# Eliminating lag between laptop and HDTV?



## JPaterson000 (Dec 15, 2010)

Apologizes if this is the wrong forum.

I'm using a Gateway ID59C laptop running Windows 7 x64, and I have an Insignia 32" HDTV. I have an HDMI cable connecting the two of them, but whenever I move the mouse, or watch a movie, or perform any action, there's about a 1.5 second delay before the action is performed on the television.

Is there a way I can eliminate the lag with this connection?

Thanks!


----------



## ebackhus (Apr 21, 2005)

Insignia isn't exactly "top shelf" but check if it has a gaming mode. Those often take away image enhancement to lessen lag. Another thing is to run it as the TV's native resolution to avoid scaling issues.


----------



## JPaterson000 (Dec 15, 2010)

Oh I realize Insignia isn't top shelf, however I'm held up in a place that I don't pay (as part of work) so I'm sadly stuck with it.

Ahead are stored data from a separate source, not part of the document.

-- ==== Sys2Proof/Machine/Operands.lean ====
section
/-!
DEFINITION. Data accesses of the core (spec/03_ezham_core_model.md R104 to R108, R115 to R119; spec/02 R57; spec/05 R182 to R189;
spec/14 R454), and what one instruction's execution delivers.
-/
namespace Sys2Proof.Machine

/-! ## Attributes of occurrences (14 R450) -/

/-- The cycle class of an instruction, as PRF_FLTk and R463 number it. -/
inductive Cls where
  | a | b | m | f | l | s | v | y | u
  deriving DecidableEq, Repr

/-- The number of a class. -/
def Cls.code : Cls → Nat
  | .a => 0 | .b => 1 | .m => 2 | .f => 3 | .l => 4 | .s => 5 | .v => 6 | .y => 7 | .u => 8

/-- The number of a level among the attributes. -/
def Level.num : Level → Nat
  | .user => 0 | .kernel => 1 | .machine => 2

/-- The program address of the instruction that executes. -/
def curPc (c : Cabinet) : Word := if c.frame.inRun then c.core.runPc else c.core.pc

/-- The number of the level attribute: User, Kernel, Machine or Run. -/
def lvlAttr (c : Cabinet) : Nat := if c.frame.inRun then 3 else c.level.num

/-- The attributes L, P and C of the instruction that executes. -/
def insAttr (k : Cls) (c : Cabinet) : Attr :=
  { lvl := some (lvlAttr c), prog := some (curPc c).toNat, cls := some k.code }

/-! ## What one instruction delivers -/

/-- The execution of one instruction: the cabinet after it, a fault (which leaves only records of parity and of custom faults
in the cabinet) or a trap, the target of a taken transfer of control, whether a conditional branch was taken, whether it stays
unretired, and what its count needs (R205). -/
structure Ret where
  c : Cabinet
  fault : Option Exc := none
  trap : Option Exc := none
  jump : Option Word := none
  branch : Option Bool := none
  stay : Bool := false
  /-- A cause that can be selected is taken before the next instruction (R164). -/
  first : Bool := false
  ops : List Micro := []
  /-- The cycles from a taken transfer's start to the fetch of its target: 1, and 2 for RET (R175, R176). -/
  delay : Nat := 1
  /-- WAITF of a run: the run ends with it (02 R64). -/
  ends : Bool := false
  /-- DUTY of a run: its mask and the values it passes (R151). -/
  duty : Option (Nat × List Word) := none

/-- A fault of the instruction. -/
def Ret.faulted (c : Cabinet) (e : Exc) (ops : List Micro := []) : Ret := { c := c, fault := some e, ops := ops }

/-- The illegal-instruction fault (R123, R125). The spec gives such an instruction no class; in a run it counts as one of class A
(log 85). -/
def illegal (c : Cabinet) : Ret := Ret.faulted c { vec := 3 } [{ alu := true }]

/-- The illegal-instruction fault of an instruction of class Y in a run (R128, R192). -/
def illegalY (c : Cabinet) : Ret := Ret.faulted c { vec := 3 } [{ sync := true }]

/-- The privilege-violation fault (R127). -/
def privileged (c : Cabinet) : Ret := Ret.faulted c { vec := 4 } [{ alu := true }]

/-! ## Access checks -/

/-- A bound of a User window. -/
def userData (c : Cabinet) (a n : Nat) : Bool :=
  bit c.core.uperm 17 && decide (fld c.core.udlo 0 18 ≤ a) && decide (a + n ≤ fld c.core.udhi 0 18 + 1)

/-- A User read of the PRF_ block that R454 permits. -/
def userPrf (c : Cabinet) (off : Nat) : Bool :=
  (bit c.prf.ctrl 0 && (off == 4 || off == 8 || (decide (0x200 ≤ off) && decide (off < 0x400)))) ||
  (bit c.prf.ctrl 1 && decide (0x800 ≤ off) && decide (off < 0xC00))

/-- User level reaches a register (R106). -/
def userReg (c : Cabinet) (a : Nat) (load : Bool) : Bool :=
  let i := (a - 0x40000) / 0x1000
  if i = 8 then load && userPrf c ((a - 0x40000) % 0x1000) else bit c.core.uperm i

/-- The executing level may reach `n` bytes at `a` (R57, R104, R106, R107). -/
def mayReach (c : Cabinet) (a n : Nat) (load : Bool) : Bool :=
  if c.frame.inRun then decide (0x20000 ≤ a) && decide (a + n ≤ 0x22000)
  else match region a with
    | .none => false
    | .stack => c.level == .machine
    | .regs => c.level != .user || userReg c a load
    | _ => c.level != .user || userData c a n

/-- The exception of an access of `n` bytes at `a`, if there is one (R7, R105 to R108). -/
def accessFault (a : Word) (n : Nat) (k : AccKind) (c : Cabinet) : Option Exc :=
  let x := a.toNat
  if x % n ≠ 0 ∨ (region x = .regs ∧ n ≠ 4) then some { vec := 7, acc := k, addr := a }
  else if mayReach c x n (k == .load) then none
  else some { vec := 8, acc := k, addr := a }

/-! ## Loads (R183 to R187) -/

/-- What a load delivers: a value, an exception, or nothing because a privilege violation of an older store became pending
when the buffer drained for it, and is entered first (R211, R654); no violation is entered in a run (R232). -/
inductive Got where
  | val (v : Nat)
  | exc (e : Exc)
  | held
  deriving DecidableEq, Repr

/-- The store overlaps the range. -/
def StoreEntry.meets (e : StoreEntry) (a n : Nat) : Bool := rangesMeet e.addr e.size a n

/-- The bytes of the range that a containing store forwards. -/
def StoreEntry.forward (e : StoreEntry) (a n : Nat) : Nat := e.data.toNat % 2 ^ (8 * e.size) / 2 ^ (8 * (a - e.addr)) % 2 ^ (8 * n)

/-- Counts a read access of a memory by core data. -/
def countRead (a : Nat) (c : Cabinet) : Cabinet :=
  bump (if a < 0x20000 then 0x16 else 0x18) 1 { mst := some 1, data := some a } c

/-- The number of stores, from the oldest, up to the youngest that overlaps the range; 0 with none. -/
def overlapDepth (c : Cabinet) (a n : Nat) : Nat :=
  let r := c.pipe.sbuf.reverse
  match r.findIdx? (fun e => e.meets a n) with
  | none => 0
  | some i => r.length - i

/-- The youngest store that overlaps the range. -/
def youngest (c : Cabinet) (a n : Nat) : Option StoreEntry := c.pipe.sbuf.reverse.find? (fun e => e.meets a n)

/-- A load from memory: forwarded (R185), or read after the overlapping stores have drained, with its parity check (R427).
`pop` marks a stack pop, which R443 leaves to the usual check. -/
def loadMem (pop : Bool) (k : Cls) (a n : Nat) (c : Cabinet) : Cabinet × Got :=
  let at' : Attr := { insAttr k c with data := some a }
  match youngest c a n with
  | some e =>
    if rangeHolds e.addr e.size a n then (bump 0x11 1 at' (bump 0x0F 1 at' c), .val (e.forward a n))
    else
      let c := drainN (overlapDepth c a n) c
      if !c.frame.inRun && !c.pipe.violation.isEmpty then (c, .held)
      else
        let r := (if pop then popCheck a else loadCheck a n) (countRead a (bump 0x0F 1 at' c))
        if r.2 then (r.1, .exc { vec := 1, acc := .load }) else (r.1, .val (memRead r.1 a n))
  | none =>
    let r := (if pop then popCheck a else loadCheck a n) (countRead a (bump 0x0F 1 at' c))
    if r.2 then (r.1, .exc { vec := 1, acc := .load }) else (r.1, .val (memRead r.1 a n))

/-- A load from a register block starts: the store buffer has drained (R187). -/
def startReg (k : Cls) (a : Nat) (c : Cabinet) : Cabinet :=
  let at' : Attr := { insAttr k c with data := some a }
  bump 0x14 1 at' (bump 0x0F 1 at' c)

/-- A load from a register block: the store buffer drains first, and the read's side effects take place once (R187). -/
def loadReg (k : Cls) (a : Nat) (c : Cabinet) : Cabinet × Got :=
  let c := drainAll c
  if !c.frame.inRun && !c.pipe.violation.isEmpty then (c, .held)
  else
    let c := regRead a (startReg k a c)
    (c, .val c.rdata.toNat)

/-- A load of `n` bytes at `a`, checks included. -/
def load (k : Cls) (a : Word) (n : Nat) (c : Cabinet) : Cabinet × Got :=
  match accessFault a n .load c with
  | some e => (c, .exc e)
  | none => if isMem a.toNat then loadMem false k a.toNat n c else loadReg k a.toNat c

/-- What is left of a word load when its instruction faults later: it started, but the read of a register has no side effect (R126;
log 84). -/
def loadStarted (k : Cls) (c : Cabinet) (a : Word) : Cabinet :=
  if isMem a.toNat then (load k a 4 c).1 else startReg k a.toNat (drainAll c)

/-- A load of a word at `a` that stops its instruction, after the instruction's loads at `earlier`. -/
def loadStops (k : Cls) (earlier : List Word) (a : Word) (c : Cabinet) : Cabinet :=
  (load k a 4 (earlier.foldl (loadStarted k) c)).1

/-- A stack pop at `a` (R176). -/
def popWordAt (a : Word) (c : Cabinet) : Cabinet × Got :=
  match accessFault a 4 .load c with
  | some e => (c, .exc e)
  | none => if isMem a.toNat then loadMem true .b a.toNat 4 c else loadReg .b a.toNat c

/-! ## Stores (R182) -/

/-- A store that passed its checks takes a store-buffer entry; a full buffer drains its oldest first. -/
def pushStore (k : Cls) (a : Word) (n : Nat) (v : Word) (c : Cabinet) : Cabinet :=
  let c := if c.pipe.sbuf.length ≥ 8 then drainOne c else c
  let c := bump 0x10 1 { insAttr k c with data := some a.toNat } c
  { c with pipe := { c.pipe with sbuf := c.pipe.sbuf ++ [⟨a.toNat, n, v, c.level⟩] } }

/-! ## Addressing modes (R115 to R119) -/

/-- The effective address of an access of `n` bytes. -/
def Mode.ea (m : Mode) (n : Nat) (a : Word) : Word :=
  match m with
  | .off o => a + (o.signExtend 32) * BitVec.ofNat 32 n
  | _ => a

/-- The modulo rule (R118): `step` is signed, `ml` the MLn register. -/
def moduloStep (ml : Word) (a : Word) (step : Int) : Word :=
  let len := fld ml 0 16
  let base := fld ml 16 16 * 4
  let new : Int := (a.toNat : Int) + step
  if len = 0 then wordOfInt new
  else if step > 0 ∧ new ≥ base + len then wordOfInt (new - len)
  else if step < 0 ∧ new < base then wordOfInt (new + len)
  else wordOfInt new

/-- The bit-reversed rule (R119): `k` is log2 of the step. -/
def brevStep (w : Nat) (a : Word) (n k : Nat) : Word :=
  if w = 0 then a + BitVec.ofNat 32 n
  else
    let idx := fld a k w
    let idx' := bitrev w ((bitrev w idx + 1) % 2 ^ w)
    setFld a k w idx'

/-- The address register after a completed access; `none` when the mode leaves it. -/
def Mode.next (m : Mode) (i : Nat) (n : Nat) (c : Cabinet) : Option Word :=
  let a := getA i c
  let ml := c.core.ml[Fin.ofNat 8 i]
  match m with
  | .ind => none
  | .off _ => none
  | .inc => some (a + BitVec.ofNat 32 n)
  | .dec => some (a - BitVec.ofNat 32 n)
  | .modInc => some (moduloStep ml a n)
  | .modDec => some (moduloStep ml a (- (n : Int)))
  | .brev => some (brevStep (fld c.core.brv 0 4) a n (if n = 4 then 2 else if n = 2 then 1 else 0))

/-- The mode's update of its address register. -/
def stepMode (m : Mode) (i n : Nat) (c : Cabinet) : Cabinet :=
  match m.next i n c with
  | none => c
  | some v => setA i v c

end Sys2Proof.Machine
end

It does have a gaming mode, and I turned off the feature that helps to control motion blur which causes lag itself. I'll just run the games at the TV's resolution.

Thanks!


----------



## ebackhus (Apr 21, 2005)

Ugh, don't get me started on 120Hz! Hate hate hate it! If you can do all that you said you ought to see some improvement in response time.


----------



## adrian555 (Jan 31, 2011)

Get a shorter HDMI cable.


----------